ASSIGNMENT: All lines in the listing below from the one containing "s with codeD" through the last should be written out exactly, and only those.

RECORDS FOR THE TASK:
/-! ### Stream elements -/

/-- What the reading of a stream element depends on besides the bits (R112): the decode mode, the
read cursor's offset in its byte, and the current decode tables. -/
structure StreamCtx where
  phase : Phase
  off : Nat
  ll : DecTable
  d : DecTable
  cl : DecTable
deriving DecidableEq, Repr

/-- Why the stream decoder yields no element: it raises an error (R111, R143, R196), or the machine is
in no decode mode, which no step asks for. -/
inductive DecodeReject where
  | raises (e : HwError)
  | notDecoding
deriving DecidableEq, Repr

/-- Stream bit `i` from `RPOS`, 0 past the end of the input (R144). -/
def peekBit (bit : Nat → Bool) (rem i : Nat) : Bool := decide (i < rem) && bit i

/-- `DecodeSym(a)` (R196) with the cursor move left to the caller: the table entry at the next
`MAXBITS` bits, refused when it marks no codeword, then when the input is too short. -/
def decodeSym (a : Alphabet) (t : DecTable) (bit : Nat → Bool) (rem : Nat) :
    Except DecodeReject (Nat × Nat) :=
  let e := t.entry a (fieldAt (peekBit bit rem) 0 a.maxBits)
  if e.2 = 0 then .error (.raises .invalidHuffmanCode)
  else if rem < e.2 then .error (.raises .truncatedInput)
  else .ok e

/-- `ReadBits(n)` with the value handed to a constructor; `TruncatedInput` when the bits are not there
(R143). `skip` bits are passed over first without being looked at (R146). -/
def readElem (bit : Nat → Bool) (rem skip n : Nat) (mk : Nat → Instr) :
    Except DecodeReject (Instr × Nat) :=
  if rem < skip + n then .error (.raises .truncatedInput)
  else .ok (mk (fieldAt bit skip n), skip + n)

/-- The bits `AlignR` skips from an offset in a byte (R146). -/
def alignPad (off : Nat) : Nat := (8 - off % 8) % 8

/-- The element of a length symbol `257 + k` with its extra bits (R106). -/
def lengthElem (k x : Nat) : Option Instr :=
  [.len257, .len258, .len259, .len260, .len261, .len262, .len263, .len264,
   (.len265 (BitVec.ofNat 1 x)), (.len266 (BitVec.ofNat 1 x)), (.len267 (BitVec.ofNat 1 x)),
   (.len268 (BitVec.ofNat 1 x)), (.len269 (BitVec.ofNat 2 x)), (.len270 (BitVec.ofNat 2 x)),
   (.len271 (BitVec.ofNat 2 x)), (.len272 (BitVec.ofNat 2 x)), (.len273 (BitVec.ofNat 3 x)),
   (.len274 (BitVec.ofNat 3 x)), (.len275 (BitVec.ofNat 3 x)), (.len276 (BitVec.ofNat 3 x)),
   (.len277 (BitVec.ofNat 4 x)), (.len278 (BitVec.ofNat 4 x)), (.len279 (BitVec.ofNat 4 x)),
   (.len280 (BitVec.ofNat 4 x)), (.len281 (BitVec.ofNat 5 x)), (.len282 (BitVec.ofNat 5 x)),
   (.len283 (BitVec.ofNat 5 x)), (.len284 (BitVec.ofNat 5 x)), .len285][k]?

/-- The element of a distance symbol `d` with its extra bits (R107). -/
def distElem (d x : Nat) : Option Instr :=
  [.dist0, .dist1, .dist2, .dist3, .dist4 (BitVec.ofNat 1 x), .dist5 (BitVec.ofNat 1 x),
   .dist6 (BitVec.ofNat 2 x), .dist7 (BitVec.ofNat 2 x), .dist8 (BitVec.ofNat 3 x),
   .dist9 (BitVec.ofNat 3 x), .dist10 (BitVec.ofNat 4 x), .dist11 (BitVec.ofNat 4 x),
   .dist12 (BitVec.ofNat 5 x), .dist13 (BitVec.ofNat 5 x), .dist14 (BitVec.ofNat 6 x),
   .dist15 (BitVec.ofNat 6 x), .dist16 (BitVec.ofNat 7 x), .dist17 (BitVec.ofNat 7 x),
   .dist18 (BitVec.ofNat 8 x), .dist19 (BitVec.ofNat 8 x), .dist20 (BitVec.ofNat 9 x),
   .dist21 (BitVec.ofNat 9 x), .dist22 (BitVec.ofNat 10 x), .dist23 (BitVec.ofNat 10 x),
   .dist24 (BitVec.ofNat 11 x), .dist25 (BitVec.ofNat 11 x), .dist26 (BitVec.ofNat 12 x),
   .dist27 (BitVec.ofNat 12 x), .dist28 (BitVec.ofNat 13 x), .dist29 (BitVec.ofNat 13 x),
   .dist30, .dist31][d]?

/-- The element of a code-length symbol `s` of codeword length `n` with its extra bits (R109). -/
def clElem (s n x : Nat) : Option Instr :=
  [.cl0 (BitVec.ofNat 4 n), .cl1 (BitVec.ofNat 4 n), .cl2 (BitVec.ofNat 4 n),
   .cl3 (BitVec.ofNat 4 n), .cl4 (BitVec.ofNat 4 n), .cl5 (BitVec.ofNat 4 n),
   .cl6 (BitVec.ofNat 4 n), .cl7 (BitVec.ofNat 4 n), .cl8 (BitVec.ofNat 4 n),
   .cl9 (BitVec.ofNat 4 n), .cl10 (BitVec.ofNat 4 n), .cl11 (BitVec.ofNat 4 n),
   .cl12 (BitVec.ofNat 4 n), .cl13 (BitVec.ofNat 4 n), .cl14 (BitVec.ofNat 4 n),
   .cl15 (BitVec.ofNat 4 n), .cl16 (BitVec.ofNat 4 n) (BitVec.ofNat 2 x),
   .cl17 (BitVec.ofNat 4 n) (BitVec.ofNat 3 x), .cl18 (BitVec.ofNat 4 n) (BitVec.ofNat 7 x)][s]?

/-- The element a literal/length symbol of the fixed code begins (R103, R105). -/
def fixedElem (s : Nat) : Option Instr :=
  if s ≤ 143 then some (.fixedLit0To143 (BitVec.ofNat 8 s))
  else if s ≤ 255 then some (.fixedLit144To255 (BitVec.ofNat 8 s))
  else if s = 256 then some .fixedEob
  else if s ≤ 279 then some (.fixedLen257To279 (BitVec.ofNat 9 s))
  else if s ≤ 285 then some (.fixedLen280To285 (BitVec.ofNat 9 s))
  else if s ≤ 287 then some (.fixedLL286To287 (BitVec.ofNat 9 s))
  else none

/-- The element a literal/length symbol of a transmitted code begins (R103); 286 and above are refused
(R280, R283). -/
def dynElem (s n : Nat) : Option Instr :=
  if s ≤ 255 then some (.dynLit (BitVec.ofNat 8 s) (BitVec.ofNat 4 n))
  else if s = 256 then some (.dynEob (BitVec.ofNat 4 n))
  else if s ≤ 285 then some (.dynLen (BitVec.ofNat 9 s) (BitVec.ofNat 4 n))
  else none

/-- An element, or `InvalidHuffmanCode` for a symbol that stands for none (R111). -/
def elemOr (i : Option Instr) (n : Nat) : Except DecodeReject (Instr × Nat) :=
  match i with
  | some i => .ok (i, n)
  | none => .error (.raises .invalidHuffmanCode)

/-- The code-length element at the cursor (R278): the codeword, then its extra bits. Symbol 16 with
nothing to repeat is refused before its extra bits are read. -/
def decodeClElem (t : DecTable) (seq : List Nat) (bit : Nat → Bool) (rem : Nat) :
    Except DecodeReject (Instr × Nat) :=
  match decodeSym .cl t bit rem with
  | .error e => .error e
  | .ok (s, n) =>
    if s = 16 ∧ seq = [] then .error (.raises .invalidHuffmanCode)
    else if rem < n + clExtra s then .error (.raises .truncatedInput)
    else elemOr (clElem s n (fieldAt bit n (clExtra s))) (n + clExtra s)

/-- The stream element at the cursor and its length in bits (R100, R112). `bit i` is stream bit
`RPOS + i` and `rem` the number of bits left (R143). -/
def decodeElem (c : StreamCtx) (bit : Nat → Bool) (rem : Nat) :
    Except DecodeReject (Instr × Nat) :=
  match c.phase with
  | .idle => .error .notDecoding
  | .zlibHdr =>
    readElem bit rem 0 16 fun v => .zlibHdr (BitVec.ofNat 8 v) (BitVec.ofNat 8 (v / 256))
  | .blockHdr =>
    readElem bit rem 0 3 fun v =>
      [.blockStored (v.testBit 0), .blockFixed (v.testBit 0), .blockDynamic (v.testBit 0),
        .blockReserved (v.testBit 0)].getD (v / 2) (.blockReserved (v.testBit 0))
  | .storedLen =>
    readElem bit rem (alignPad c.off) 32 fun v =>
      .storedLen (BitVec.ofNat 16 v) (BitVec.ofNat 16 (v / 65536))
  | .storedData len =>
    if rem < 8 * len then .error (.raises .truncatedInput)
    else .ok (.storedData ((List.range len).map fun k => BitVec.ofNat 8 (fieldAt bit (8 * k) 8)),
      8 * len)
  | .dynHdr =>
    readElem bit rem 0 14 fun v =>
      .dynHdr (BitVec.ofNat 5 v) (BitVec.ofNat 5 (v / 32)) (BitVec.ofNat 4 (v / 1024))
  | .dynClLen _ _ _ _ => readElem bit rem 0 3 fun v => .dynClLen (BitVec.ofNat 3 v)
  | .dynLens _ _ seq => decodeClElem c.cl seq bit rem
  | .data .fixed =>
    match decodeSym .ll c.ll bit rem with
    | .error e => .error e
    | .ok (s, n) => elemOr (fixedElem s) n
  | .data .dynamic =>
    match decodeSym .ll c.ll bit rem with
    | .error e => .error e
    | .ok (s, n) => elemOr (dynElem s n) n
  | .lenExtra _ sym =>
    let x := lengthExtra (sym - 257)
    if rem < x then .error (.raises .truncatedInput)
    else elemOr (if 257 ≤ sym then lengthElem (sym - 257) (fieldAt bit 0 x) else none) x
  | .distCode .fixed _ =>
    match decodeSym .d c.d bit rem with
    | .error e => .error e
    | .ok (s, n) => elemOr (if s ≤ 31 then some (.fixedDist (BitVec.ofNat 5 s)) else none) n
  | .distCode .dynamic _ =>
    match decodeSym .d c.d bit rem with
    | .error e => .error e
    | .ok (s, n) =>
      elemOr (if s ≤ 29 then some (.dynDist (BitVec.ofNat 5 s) (BitVec.ofNat 4 n)) else none) n
  | .distExtra _ _ dsym =>
    let x := distExtra dsym
    if rem < x then .error (.raises .truncatedInput)
    else elemOr (distElem dsym (fieldAt bit 0 x)) x
  | .zlibAdler =>
    readElem bit rem 0 32 fun v =>
      .zlibAdler (BitVec.ofNat 8 v ++ BitVec.ofNat 8 (v / 256) ++ BitVec.ofNat 8 (v / 65536) ++
        BitVec.ofNat 8 (v / 16777216))
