-- ==== Sys2Proof/Machine/Operands.lean ====
section
/-! DEFINITION. The operands of commands (spec/30_encoding.md R90, R91): the alphabet an `ARG` selects and
its tables (spec/41_huffman_encoder.md R160), the configuration (spec/10_state.md R23, R24) and its
checks, and the derived registers. -/

namespace Sys2Proof.Machine

/-- The alphabet an operand names (R160); any other id is an `InvalidConfig` of the command. -/
def alphabetOf (a : BitVec 32) : Option Alphabet :=
  if a = 0 then some .ll else if a = 1 then some .d else if a = 2 then some .cl else none

/-- `FREQ_a[0 .. NSYM)` (R31, R161). -/
def State.freqs (s : State) : Alphabet → List Nat
  | .ll => (s.freqLL.readRun 3 0 286).map (·.toNat)
  | .d => (s.freqD.readRun 4 0 30).map (·.toNat)
  | .cl => (s.freqCL.readRun 5 0 19).map (·.toNat)

/-- `LEN_a[i]` (R32). -/
def State.lenAt (s : State) (a : Alphabet) (i : Nat) : Nat :=
  match a with
  | .ll => (s.lenLL.read 6 i).toNat
  | .d => (s.lenD.read 7 i).toNat
  | .cl => (s.lenCL.read 8 i).toNat

/-- `LEN_a[0 .. NLEN)` (R32). -/
def State.lens (s : State) (a : Alphabet) : List Nat := (List.range a.nlen).map (s.lenAt a)

/-- `CODE_a[i]` (R33). -/
def State.codeAt (s : State) (a : Alphabet) (i : Nat) : Nat :=
  match a with
  | .ll => (s.codeLL.read 9 i).toNat
  | .d => (s.codeD.read 10 i).toNat
  | .cl => (s.codeCL.read 11 i).toNat

/-- `DTBL_a` (R34). -/
def State.dtbl (s : State) : Alphabet → DecTable
  | .ll => s.dtblLL
  | .d => s.dtblD
  | .cl => s.dtblCL

/-- Writes `LEN_a[0 ..]`, each entry kept to its width (R15(b), R32). -/
def State.setLens (a : Alphabet) (lens : List Nat) (s : State) : State :=
  match a with
  | .ll => { s with lenLL := s.lenLL.writeRun 0 (lens.map (BitVec.ofNat 4)) }
  | .d => { s with lenD := s.lenD.writeRun 0 (lens.map (BitVec.ofNat 4)) }
  | .cl => { s with lenCL := s.lenCL.writeRun 0 (lens.map (BitVec.ofNat 3)) }

/-- Writes `CODE_a[0 ..]` (R33). -/
def State.setCodes (a : Alphabet) (codes : List Nat) (s : State) : State :=
  match a with
  | .ll => { s with codeLL := s.codeLL.writeRun 0 (codes.map (BitVec.ofNat 15)) }
  | .d => { s with codeD := s.codeD.writeRun 0 (codes.map (BitVec.ofNat 15)) }
  | .cl => { s with codeCL := s.codeCL.writeRun 0 (codes.map (BitVec.ofNat 7)) }

/-- Writes `DTBL_a` (R34). -/
def State.setDtbl (a : Alphabet) (t : DecTable) (s : State) : State :=
  match a with
  | .ll => { s with dtblLL := t }
  | .d => { s with dtblD := t }
  | .cl => { s with dtblCL := t }

/-- `OLEN` (R22, R27). -/
def State.olen (s : State) : Nat := (s.wpos + 7) / 8

/-- `Level()` (R24): −1 stands for the default level. -/
def State.level (s : State) : Nat :=
  if s.cfgLevel.toInt = -1 then defaultLevel else s.cfgLevel.toInt.toNat

/-- `Window()` (R24). -/
def State.window (s : State) : Nat := 2 ^ s.cfgWbits.toNat

/-- `CFG_WBITS` in 9..15 (R211, R270, R311). -/
def State.wbitsOk (s : State) : Bool := 9 ≤ s.cfgWbits.toNat && s.cfgWbits.toNat ≤ 15

/-- `CheckConfig()` and `CheckConfigAll()` (R211, R301): the level is the only signed quantity (R15(c)). -/
def State.configOk (s : State) : Bool :=
  -1 ≤ s.cfgLevel.toInt && s.cfgLevel.toInt ≤ 9 && s.wbitsOk && s.cfgStrategy.toNat ≤ 4 &&
    s.cfgFraming.toNat ≤ 1

/-- What `DECOMPRESS` checks (R310, R311). -/
def State.decodeConfigOk (s : State) : Bool := s.wbitsOk && s.cfgFraming.toNat ≤ 1

end Sys2Proof.Machine
end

EXERCISE ANSWER:
  | .d => { s with codeD := s.codeD.writeRun 0 (codes.map (BitVec.ofNat 15)) }
  | .cl => { s with codeCL := s.codeCL.writeRun 0 (codes.map (BitVec.ofNat 7)) }

/-- Writes `DTBL_a` (R34). -/
def State.setDtbl (a : Alphabet) (t : DecTable) (s : State) : State :=
  match a with
  | .ll => { s with dtblLL := t }
  | .d => { s with dtblD := t }
  | .cl => { s with dtblCL := t }

/-- `OLEN` (R22, R27). -/
def State.olen (s : State) : Nat := (s.wpos + 7) / 8

/-- `Level()` (R24): −1 stands for the default level. -/
def State.level (s : State) : Nat :=
  if s.cfgLevel.toInt = -1 then defaultLevel else s.cfgLevel.toInt.toNat

/-- `Window()` (R24). -/
def State.window (s : State) : Nat := 2 ^ s.cfgWbits.toNat

/-- `CFG_WBITS` in 9..15 (R211, R270, R311). -/
def State.wbitsOk (s : State) : Bool := 9 ≤ s.cfgWbits.toNat && s.cfgWbits.toNat ≤ 15

/-- `CheckConfig()` and `CheckConfigAll()` (R211, R301): the level is the only signed quantity (R15(c)). -/
def State.configOk (s : State) : Bool :=
  -1 ≤ s.cfgLevel.toInt && s.cfgLevel.toInt ≤ 9 && s.wbitsOk && s.cfgStrategy.toNat ≤ 4 &&
    s.cfgFraming.toNat ≤ 1

/-- What `DECOMPRESS` checks (R310, R311). -/
def State.decodeConfigOk (s : State) : Bool := s.wbitsOk && s.cfgFraming.toNat ≤ 1

end Sys2Proof.Machine
end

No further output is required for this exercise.